Saved data entries:
Segment Open

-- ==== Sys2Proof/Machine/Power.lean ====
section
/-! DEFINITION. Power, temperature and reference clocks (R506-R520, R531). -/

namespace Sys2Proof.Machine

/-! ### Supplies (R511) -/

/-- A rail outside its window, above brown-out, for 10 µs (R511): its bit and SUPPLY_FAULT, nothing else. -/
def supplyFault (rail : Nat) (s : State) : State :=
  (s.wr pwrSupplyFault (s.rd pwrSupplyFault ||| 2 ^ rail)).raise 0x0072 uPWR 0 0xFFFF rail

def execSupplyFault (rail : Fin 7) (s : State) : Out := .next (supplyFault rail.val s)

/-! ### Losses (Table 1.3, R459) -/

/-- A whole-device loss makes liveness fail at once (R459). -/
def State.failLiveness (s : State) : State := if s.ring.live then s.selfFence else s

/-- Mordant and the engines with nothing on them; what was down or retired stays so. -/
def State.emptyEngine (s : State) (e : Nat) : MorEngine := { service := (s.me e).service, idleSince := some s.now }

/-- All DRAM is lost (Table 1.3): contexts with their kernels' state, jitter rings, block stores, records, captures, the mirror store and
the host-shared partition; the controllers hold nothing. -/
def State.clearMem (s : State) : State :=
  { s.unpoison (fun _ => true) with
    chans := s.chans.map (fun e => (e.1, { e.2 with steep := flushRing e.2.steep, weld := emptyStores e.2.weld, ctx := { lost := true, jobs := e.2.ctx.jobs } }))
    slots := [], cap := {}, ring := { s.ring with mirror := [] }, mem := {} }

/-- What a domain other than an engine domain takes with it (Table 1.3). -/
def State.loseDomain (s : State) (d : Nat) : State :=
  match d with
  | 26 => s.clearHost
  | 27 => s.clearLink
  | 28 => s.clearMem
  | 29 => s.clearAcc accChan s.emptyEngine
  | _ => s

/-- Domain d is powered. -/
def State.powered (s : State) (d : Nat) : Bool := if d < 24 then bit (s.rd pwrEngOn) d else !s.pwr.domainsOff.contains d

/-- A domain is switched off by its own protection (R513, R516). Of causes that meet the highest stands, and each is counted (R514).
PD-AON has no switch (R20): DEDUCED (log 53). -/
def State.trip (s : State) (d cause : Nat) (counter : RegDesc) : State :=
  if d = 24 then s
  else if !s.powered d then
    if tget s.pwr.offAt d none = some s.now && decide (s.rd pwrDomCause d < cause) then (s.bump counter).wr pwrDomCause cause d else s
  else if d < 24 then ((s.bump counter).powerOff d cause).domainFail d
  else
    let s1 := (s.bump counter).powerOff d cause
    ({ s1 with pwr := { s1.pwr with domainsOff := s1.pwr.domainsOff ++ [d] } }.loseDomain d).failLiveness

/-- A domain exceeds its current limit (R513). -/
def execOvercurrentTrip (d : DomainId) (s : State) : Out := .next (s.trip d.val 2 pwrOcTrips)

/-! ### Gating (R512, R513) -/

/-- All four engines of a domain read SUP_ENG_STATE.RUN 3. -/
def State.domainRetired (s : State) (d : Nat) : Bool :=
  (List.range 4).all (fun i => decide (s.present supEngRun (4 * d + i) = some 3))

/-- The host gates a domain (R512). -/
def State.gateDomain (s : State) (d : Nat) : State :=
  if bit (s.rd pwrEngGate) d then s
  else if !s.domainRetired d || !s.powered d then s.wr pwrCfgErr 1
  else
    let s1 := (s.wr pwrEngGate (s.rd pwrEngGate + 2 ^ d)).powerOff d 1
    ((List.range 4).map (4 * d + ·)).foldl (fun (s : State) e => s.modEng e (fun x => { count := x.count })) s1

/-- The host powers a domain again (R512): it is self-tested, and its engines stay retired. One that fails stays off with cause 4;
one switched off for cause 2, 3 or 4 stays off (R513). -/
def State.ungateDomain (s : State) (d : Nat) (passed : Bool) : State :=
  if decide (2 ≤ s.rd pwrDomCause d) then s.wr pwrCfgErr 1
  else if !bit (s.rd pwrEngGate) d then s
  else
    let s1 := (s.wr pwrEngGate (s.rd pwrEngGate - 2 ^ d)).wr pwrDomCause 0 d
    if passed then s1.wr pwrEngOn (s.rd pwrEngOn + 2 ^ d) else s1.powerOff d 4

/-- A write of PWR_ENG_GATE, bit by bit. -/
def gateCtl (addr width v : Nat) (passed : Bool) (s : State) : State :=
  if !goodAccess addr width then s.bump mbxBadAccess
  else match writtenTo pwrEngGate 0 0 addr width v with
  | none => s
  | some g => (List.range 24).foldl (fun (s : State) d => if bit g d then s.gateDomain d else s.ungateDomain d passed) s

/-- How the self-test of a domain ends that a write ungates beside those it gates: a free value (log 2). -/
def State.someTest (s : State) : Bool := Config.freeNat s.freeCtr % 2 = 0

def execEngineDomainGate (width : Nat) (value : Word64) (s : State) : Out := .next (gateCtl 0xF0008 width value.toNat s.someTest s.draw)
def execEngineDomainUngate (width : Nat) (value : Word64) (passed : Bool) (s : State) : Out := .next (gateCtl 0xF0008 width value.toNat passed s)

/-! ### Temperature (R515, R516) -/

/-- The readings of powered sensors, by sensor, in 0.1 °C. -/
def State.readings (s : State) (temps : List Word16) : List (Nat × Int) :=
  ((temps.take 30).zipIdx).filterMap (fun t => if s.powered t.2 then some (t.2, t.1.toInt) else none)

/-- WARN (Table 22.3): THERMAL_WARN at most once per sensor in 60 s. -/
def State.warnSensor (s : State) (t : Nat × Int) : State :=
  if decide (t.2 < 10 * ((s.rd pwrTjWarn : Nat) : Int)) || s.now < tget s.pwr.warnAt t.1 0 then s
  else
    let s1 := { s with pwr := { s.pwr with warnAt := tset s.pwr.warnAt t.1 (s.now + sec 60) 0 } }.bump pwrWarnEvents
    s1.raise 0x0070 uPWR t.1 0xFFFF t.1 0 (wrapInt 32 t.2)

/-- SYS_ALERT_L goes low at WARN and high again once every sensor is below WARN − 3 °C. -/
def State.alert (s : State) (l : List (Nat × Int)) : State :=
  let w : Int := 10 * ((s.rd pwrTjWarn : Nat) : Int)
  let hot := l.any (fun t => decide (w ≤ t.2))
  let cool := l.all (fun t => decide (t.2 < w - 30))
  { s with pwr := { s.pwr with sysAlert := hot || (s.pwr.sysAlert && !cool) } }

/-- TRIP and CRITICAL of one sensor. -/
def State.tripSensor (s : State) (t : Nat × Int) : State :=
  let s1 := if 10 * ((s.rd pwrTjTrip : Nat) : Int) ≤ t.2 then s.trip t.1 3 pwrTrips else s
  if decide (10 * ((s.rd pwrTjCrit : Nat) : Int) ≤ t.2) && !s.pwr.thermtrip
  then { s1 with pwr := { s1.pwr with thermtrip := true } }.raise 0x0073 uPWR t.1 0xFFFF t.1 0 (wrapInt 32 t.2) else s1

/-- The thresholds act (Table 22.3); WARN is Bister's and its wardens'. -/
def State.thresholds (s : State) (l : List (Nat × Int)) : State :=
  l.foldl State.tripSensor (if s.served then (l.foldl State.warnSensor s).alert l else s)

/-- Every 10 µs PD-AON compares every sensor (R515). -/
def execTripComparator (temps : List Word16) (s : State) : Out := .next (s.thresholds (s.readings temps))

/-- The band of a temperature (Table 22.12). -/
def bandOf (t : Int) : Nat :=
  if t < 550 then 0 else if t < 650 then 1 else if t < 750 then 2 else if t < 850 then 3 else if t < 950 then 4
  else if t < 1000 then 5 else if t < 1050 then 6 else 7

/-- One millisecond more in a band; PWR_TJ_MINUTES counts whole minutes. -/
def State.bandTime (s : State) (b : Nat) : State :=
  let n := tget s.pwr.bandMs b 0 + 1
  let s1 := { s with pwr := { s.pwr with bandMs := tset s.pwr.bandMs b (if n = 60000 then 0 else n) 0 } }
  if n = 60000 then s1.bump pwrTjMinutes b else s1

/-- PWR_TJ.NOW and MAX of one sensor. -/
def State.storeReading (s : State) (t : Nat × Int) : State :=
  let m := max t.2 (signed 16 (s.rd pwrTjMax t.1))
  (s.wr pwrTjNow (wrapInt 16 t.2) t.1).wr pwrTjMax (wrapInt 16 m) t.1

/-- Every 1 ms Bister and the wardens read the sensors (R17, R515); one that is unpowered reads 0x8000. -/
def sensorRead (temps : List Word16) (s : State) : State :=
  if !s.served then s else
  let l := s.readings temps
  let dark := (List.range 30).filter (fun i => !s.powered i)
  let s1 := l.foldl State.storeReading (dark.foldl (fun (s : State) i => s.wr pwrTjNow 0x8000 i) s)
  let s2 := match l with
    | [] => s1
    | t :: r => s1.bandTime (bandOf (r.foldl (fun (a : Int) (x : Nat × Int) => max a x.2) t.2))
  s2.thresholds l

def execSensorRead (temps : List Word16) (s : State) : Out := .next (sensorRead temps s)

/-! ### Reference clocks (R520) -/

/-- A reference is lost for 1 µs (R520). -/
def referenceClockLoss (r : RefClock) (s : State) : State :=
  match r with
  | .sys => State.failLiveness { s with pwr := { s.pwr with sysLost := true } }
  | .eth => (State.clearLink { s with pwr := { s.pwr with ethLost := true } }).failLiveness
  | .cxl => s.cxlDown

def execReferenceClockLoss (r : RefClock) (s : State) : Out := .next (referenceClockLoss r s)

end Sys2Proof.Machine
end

Segment Closed

To do: In the records above, locate the line that contains "let s1 := l.foldl". Repeat it and every line after it, exactly, and nothing else.

Task output:
  let s1 := l.foldl State.storeReading (dark.foldl (fun (s : State) i => s.wr pwrTjNow 0x8000 i) s)
  let s2 := match l with
    | [] => s1
    | t :: r => s1.bandTime (bandOf (r.foldl (fun (a : Int) (x : Nat × Int) => max a x.2) t.2))
  s2.thresholds l

def execSensorRead (temps : List Word16) (s : State) : Out := .next (sensorRead temps s)

/-! ### Reference clocks (R520) -/

/-- A reference is lost for 1 µs (R520). -/
def referenceClockLoss (r : RefClock) (s : State) : State :=
  match r with
  | .sys => State.failLiveness { s with pwr := { s.pwr with sysLost := true } }
  | .eth => (State.clearLink { s with pwr := { s.pwr with ethLost := true } }).failLiveness
  | .cxl => s.cxlDown

def execReferenceClockLoss (r : RefClock) (s : State) : Out := .next (referenceClockLoss r s)

end Sys2Proof.Machine
end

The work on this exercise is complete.